- Work instruction
Print word for word the records from the line containing "[if_true, Memory.read_write, hram]" through the end.

- Input records
-- ==== Sys2Proof/Laws/Safety.lean ====
section
/-! SUPPORT. Equality of contents: it is an equivalence, and the tick of the Computer sees nothing but contents. -/

namespace Sys2Proof.Machine

theorem State.SameContents.refl (s : State) : s.SameContents s := ⟨rfl, rfl, rfl, rfl, rfl, fun _ => rfl, fun _ => rfl⟩

theorem State.SameContents.symm {s t : State} (h : s.SameContents t) : t.SameContents s :=
  ⟨h.pc.symm, h.regA.symm, h.regD.symm, h.latchL.symm, h.memIn.symm, fun b => (h.ram b).symm, fun b => (h.rom b).symm⟩

theorem State.SameContents.trans {s t u : State} (h : s.SameContents t) (k : t.SameContents u) : s.SameContents u :=
  ⟨h.pc.trans k.pc, h.regA.trans k.regA, h.regD.trans k.regD, h.latchL.trans k.latchL, h.memIn.trans k.memIn,
    fun b => (h.ram b).trans (k.ram b), fun b => (h.rom b).trans (k.rom b)⟩

/-- The schedule of reset inputs is no component of the spec's state. -/
theorem State.SameContents.setResetIn (s : State) (r : List Bool) : (s.setResetIn r).SameContents s :=
  ⟨rfl, rfl, rfl, rfl, rfl, fun _ => rfl, fun _ => rfl⟩

/-- States of the same contents go to states of the same contents, with the same outputs of the CPU. -/
theorem computerTick_sameContents {s t : State} (h : s.SameContents t) (reset : Bool) :
    (computerTick reset s).1 = (computerTick reset t).1 ∧
      (computerTick reset s).2.SameContents (computerTick reset t).2 := by
  obtain ⟨hpc, ha, hd, hl, hm, hram, hrom⟩ := h
  have hcpu : cpu s.memIn (s.rom.read (low15 s.pc)) reset ⟨s.regA, s.regD, s.latchL, s.pc⟩ =
      cpu t.memIn (t.rom.read (low15 t.pc)) reset ⟨t.regA, t.regD, t.latchL, t.pc⟩ := by
    rw [hpc, ha, hd, hl, hm, hrom]
  have hwrite : ∀ (w : Bool) (a : Addr) (v : Word) (b : Addr),
      (if w then s.ram.write a v else s.ram).read b = (if w then t.ram.write a v else t.ram).read b := by
    intro w a v b
    cases w
    · exact hram b
    · simp only [if_true, Memory.read_write, hram]
  simp only [computerTick, hcpu]
  exact ⟨trivial, rfl, rfl, rfl, rfl, hwrite _ _ _ _, hwrite _ _ _, hrom⟩

end Sys2Proof.Machine
end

- Solved problem
    · simp only [if_true, Memory.read_write, hram]
  simp only [computerTick, hcpu]
  exact ⟨trivial, rfl, rfl, rfl, rfl, hwrite _ _ _ _, hwrite _ _ _, hrom⟩

end Sys2Proof.Machine
end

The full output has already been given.